• **Goal of the exercise**
All lines in the material with the string "constructor" should be listed.

◇ ◇ ◇ ◇ ◇ ◇ ◇

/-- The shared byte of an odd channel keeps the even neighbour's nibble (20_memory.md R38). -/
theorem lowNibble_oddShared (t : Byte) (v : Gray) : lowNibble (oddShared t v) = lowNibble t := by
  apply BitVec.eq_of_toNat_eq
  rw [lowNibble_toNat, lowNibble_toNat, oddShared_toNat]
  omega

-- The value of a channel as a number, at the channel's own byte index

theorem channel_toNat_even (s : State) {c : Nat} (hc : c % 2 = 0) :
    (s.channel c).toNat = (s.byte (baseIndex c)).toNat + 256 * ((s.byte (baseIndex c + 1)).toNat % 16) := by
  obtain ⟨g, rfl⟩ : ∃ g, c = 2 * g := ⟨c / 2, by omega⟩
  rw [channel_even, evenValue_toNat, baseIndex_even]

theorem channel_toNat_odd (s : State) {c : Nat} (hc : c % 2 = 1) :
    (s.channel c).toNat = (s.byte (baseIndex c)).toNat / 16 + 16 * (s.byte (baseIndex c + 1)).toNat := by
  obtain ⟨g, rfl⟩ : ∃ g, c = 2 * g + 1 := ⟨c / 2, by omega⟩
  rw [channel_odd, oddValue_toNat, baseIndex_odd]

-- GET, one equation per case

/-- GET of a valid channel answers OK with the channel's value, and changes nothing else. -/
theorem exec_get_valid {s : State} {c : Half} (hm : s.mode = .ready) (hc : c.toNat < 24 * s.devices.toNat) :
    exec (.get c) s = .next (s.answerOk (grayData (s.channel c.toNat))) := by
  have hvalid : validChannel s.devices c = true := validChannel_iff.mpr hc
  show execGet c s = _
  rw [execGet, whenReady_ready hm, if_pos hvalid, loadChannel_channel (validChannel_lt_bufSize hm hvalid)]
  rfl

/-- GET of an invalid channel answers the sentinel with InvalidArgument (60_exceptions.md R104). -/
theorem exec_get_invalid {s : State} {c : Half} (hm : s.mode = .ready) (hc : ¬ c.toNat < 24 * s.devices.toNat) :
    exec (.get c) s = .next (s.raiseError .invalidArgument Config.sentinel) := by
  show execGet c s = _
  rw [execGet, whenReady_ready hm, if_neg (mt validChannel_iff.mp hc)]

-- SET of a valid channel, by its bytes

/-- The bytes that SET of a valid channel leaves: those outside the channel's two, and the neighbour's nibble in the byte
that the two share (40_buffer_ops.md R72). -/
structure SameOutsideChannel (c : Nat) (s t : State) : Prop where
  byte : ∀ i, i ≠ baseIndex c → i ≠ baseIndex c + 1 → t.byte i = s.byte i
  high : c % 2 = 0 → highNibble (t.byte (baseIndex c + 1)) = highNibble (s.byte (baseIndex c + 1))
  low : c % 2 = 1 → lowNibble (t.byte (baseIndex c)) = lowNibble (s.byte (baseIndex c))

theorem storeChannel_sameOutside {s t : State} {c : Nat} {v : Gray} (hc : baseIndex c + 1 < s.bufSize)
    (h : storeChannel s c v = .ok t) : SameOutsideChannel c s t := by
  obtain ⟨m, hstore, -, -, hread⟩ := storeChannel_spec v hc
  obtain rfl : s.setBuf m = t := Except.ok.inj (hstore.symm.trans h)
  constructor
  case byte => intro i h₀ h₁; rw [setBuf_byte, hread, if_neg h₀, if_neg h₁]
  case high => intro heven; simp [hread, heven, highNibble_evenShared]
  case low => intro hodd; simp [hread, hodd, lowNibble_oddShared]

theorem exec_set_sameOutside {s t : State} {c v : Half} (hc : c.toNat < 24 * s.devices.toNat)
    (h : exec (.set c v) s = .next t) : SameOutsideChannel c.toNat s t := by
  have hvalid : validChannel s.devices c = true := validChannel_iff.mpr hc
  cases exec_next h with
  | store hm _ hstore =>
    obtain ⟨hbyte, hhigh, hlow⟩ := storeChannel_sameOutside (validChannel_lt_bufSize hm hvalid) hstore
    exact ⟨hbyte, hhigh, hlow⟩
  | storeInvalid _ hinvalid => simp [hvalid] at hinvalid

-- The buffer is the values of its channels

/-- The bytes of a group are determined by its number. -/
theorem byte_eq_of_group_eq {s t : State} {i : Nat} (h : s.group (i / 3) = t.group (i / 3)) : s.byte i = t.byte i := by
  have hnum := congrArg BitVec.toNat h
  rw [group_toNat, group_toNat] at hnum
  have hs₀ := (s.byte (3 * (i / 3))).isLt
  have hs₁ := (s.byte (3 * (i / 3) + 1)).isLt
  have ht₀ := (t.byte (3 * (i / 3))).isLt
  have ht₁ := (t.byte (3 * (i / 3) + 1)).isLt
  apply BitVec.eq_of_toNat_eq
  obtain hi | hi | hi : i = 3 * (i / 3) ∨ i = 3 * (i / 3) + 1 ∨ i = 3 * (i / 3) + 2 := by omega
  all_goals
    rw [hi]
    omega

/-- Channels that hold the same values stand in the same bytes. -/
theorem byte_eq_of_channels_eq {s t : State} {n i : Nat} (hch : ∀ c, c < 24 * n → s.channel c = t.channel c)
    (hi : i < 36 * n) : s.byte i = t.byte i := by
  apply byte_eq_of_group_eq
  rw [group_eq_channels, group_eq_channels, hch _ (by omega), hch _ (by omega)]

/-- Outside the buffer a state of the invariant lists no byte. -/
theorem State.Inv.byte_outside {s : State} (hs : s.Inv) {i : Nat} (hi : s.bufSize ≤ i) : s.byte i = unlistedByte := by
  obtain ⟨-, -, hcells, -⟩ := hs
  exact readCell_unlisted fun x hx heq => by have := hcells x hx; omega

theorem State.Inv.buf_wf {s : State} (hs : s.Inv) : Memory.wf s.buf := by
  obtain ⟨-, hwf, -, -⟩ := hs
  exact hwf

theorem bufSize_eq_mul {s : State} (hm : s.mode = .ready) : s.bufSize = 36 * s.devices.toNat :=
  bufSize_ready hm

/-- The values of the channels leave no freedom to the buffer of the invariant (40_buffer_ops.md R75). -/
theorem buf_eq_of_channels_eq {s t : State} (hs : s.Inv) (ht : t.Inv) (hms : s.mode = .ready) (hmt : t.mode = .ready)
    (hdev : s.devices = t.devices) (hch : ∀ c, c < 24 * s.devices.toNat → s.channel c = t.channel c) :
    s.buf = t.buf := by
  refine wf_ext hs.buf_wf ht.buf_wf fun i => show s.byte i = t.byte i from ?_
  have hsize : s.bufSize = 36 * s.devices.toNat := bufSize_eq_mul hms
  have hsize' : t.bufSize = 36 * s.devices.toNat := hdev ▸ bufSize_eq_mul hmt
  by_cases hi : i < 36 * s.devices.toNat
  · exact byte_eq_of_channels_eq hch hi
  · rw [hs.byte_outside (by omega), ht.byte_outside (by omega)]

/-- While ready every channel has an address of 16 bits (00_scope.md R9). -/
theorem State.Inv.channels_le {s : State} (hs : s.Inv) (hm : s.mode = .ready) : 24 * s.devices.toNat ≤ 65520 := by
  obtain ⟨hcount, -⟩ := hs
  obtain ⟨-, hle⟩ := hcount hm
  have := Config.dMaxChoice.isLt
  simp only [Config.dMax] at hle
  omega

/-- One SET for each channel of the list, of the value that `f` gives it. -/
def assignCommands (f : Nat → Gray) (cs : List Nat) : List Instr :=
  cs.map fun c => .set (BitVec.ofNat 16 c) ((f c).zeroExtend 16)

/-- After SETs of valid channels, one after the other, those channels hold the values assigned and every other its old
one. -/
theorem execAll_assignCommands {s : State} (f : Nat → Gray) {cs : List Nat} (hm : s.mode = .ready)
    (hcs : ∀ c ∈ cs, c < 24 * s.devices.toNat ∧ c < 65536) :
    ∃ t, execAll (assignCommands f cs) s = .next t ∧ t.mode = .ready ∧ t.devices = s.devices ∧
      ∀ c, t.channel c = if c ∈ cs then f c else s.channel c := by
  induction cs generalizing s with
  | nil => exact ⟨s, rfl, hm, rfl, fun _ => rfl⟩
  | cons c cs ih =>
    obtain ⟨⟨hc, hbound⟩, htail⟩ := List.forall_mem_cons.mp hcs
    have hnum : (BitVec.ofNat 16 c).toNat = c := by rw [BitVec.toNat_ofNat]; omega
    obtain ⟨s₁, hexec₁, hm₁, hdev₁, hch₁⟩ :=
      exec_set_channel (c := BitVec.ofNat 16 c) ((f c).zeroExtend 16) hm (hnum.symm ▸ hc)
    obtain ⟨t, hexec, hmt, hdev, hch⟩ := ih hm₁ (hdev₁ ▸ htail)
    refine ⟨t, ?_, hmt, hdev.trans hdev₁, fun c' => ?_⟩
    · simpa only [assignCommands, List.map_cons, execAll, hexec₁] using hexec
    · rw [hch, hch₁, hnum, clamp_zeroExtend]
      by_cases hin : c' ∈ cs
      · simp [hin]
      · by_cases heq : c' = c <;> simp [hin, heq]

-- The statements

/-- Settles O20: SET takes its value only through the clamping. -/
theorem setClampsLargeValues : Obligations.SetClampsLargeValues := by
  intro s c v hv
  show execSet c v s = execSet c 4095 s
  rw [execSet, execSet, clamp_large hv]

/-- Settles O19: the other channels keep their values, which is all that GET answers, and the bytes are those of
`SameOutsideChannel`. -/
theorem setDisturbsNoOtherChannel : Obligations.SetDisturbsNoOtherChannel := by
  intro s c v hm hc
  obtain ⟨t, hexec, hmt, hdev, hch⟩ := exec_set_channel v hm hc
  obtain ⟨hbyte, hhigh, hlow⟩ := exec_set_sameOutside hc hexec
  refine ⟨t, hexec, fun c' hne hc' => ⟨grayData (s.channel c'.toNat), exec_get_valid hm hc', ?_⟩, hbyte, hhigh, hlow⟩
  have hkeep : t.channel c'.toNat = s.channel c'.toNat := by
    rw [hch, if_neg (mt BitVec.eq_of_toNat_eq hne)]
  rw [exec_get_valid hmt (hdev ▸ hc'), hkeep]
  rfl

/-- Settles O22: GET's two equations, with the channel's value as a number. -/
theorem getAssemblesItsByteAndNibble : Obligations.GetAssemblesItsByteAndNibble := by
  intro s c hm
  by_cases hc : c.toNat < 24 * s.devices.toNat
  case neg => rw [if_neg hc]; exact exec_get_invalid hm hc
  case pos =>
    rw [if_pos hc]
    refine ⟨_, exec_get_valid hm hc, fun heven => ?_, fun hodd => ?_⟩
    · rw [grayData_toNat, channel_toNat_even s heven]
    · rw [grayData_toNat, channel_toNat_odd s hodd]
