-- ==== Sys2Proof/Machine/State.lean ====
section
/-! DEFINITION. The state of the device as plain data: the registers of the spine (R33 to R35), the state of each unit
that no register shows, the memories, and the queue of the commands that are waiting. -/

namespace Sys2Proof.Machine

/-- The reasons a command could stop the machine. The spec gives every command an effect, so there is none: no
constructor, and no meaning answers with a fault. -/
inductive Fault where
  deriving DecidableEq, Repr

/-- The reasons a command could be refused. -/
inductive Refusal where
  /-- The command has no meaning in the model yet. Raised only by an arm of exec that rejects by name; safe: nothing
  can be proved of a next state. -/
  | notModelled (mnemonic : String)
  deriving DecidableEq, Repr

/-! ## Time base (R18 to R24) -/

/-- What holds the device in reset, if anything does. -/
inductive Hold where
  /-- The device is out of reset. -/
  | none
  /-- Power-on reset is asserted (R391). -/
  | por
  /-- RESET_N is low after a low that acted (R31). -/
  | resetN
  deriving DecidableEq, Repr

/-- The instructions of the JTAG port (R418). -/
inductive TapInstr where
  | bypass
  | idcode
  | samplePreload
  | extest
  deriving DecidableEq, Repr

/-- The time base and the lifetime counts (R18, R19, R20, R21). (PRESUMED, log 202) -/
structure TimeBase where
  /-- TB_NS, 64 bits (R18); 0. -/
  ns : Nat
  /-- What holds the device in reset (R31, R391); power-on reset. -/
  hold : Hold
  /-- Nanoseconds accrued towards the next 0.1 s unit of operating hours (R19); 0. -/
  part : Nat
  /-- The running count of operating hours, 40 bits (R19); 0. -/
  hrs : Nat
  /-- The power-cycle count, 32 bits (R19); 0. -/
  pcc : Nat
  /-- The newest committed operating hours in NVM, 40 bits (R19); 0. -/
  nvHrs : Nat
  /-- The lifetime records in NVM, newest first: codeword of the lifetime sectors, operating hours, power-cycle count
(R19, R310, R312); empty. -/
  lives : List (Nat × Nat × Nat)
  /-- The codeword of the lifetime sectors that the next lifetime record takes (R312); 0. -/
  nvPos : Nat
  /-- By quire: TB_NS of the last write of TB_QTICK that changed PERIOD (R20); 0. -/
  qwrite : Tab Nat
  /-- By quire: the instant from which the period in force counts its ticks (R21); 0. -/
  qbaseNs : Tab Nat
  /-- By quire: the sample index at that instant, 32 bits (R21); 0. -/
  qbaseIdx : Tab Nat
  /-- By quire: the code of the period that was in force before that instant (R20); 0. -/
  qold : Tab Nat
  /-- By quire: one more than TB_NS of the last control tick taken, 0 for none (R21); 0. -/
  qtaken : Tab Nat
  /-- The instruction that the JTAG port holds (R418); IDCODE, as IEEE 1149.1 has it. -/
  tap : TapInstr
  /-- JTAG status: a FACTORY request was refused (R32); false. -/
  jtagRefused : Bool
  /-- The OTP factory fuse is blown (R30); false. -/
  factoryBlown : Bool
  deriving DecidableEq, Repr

◇ ◇ ◇ ◇ ◇ ◇ ◇

• **Output for this exercise**
  constructor
constructor, and no meaning answers with a fault. -/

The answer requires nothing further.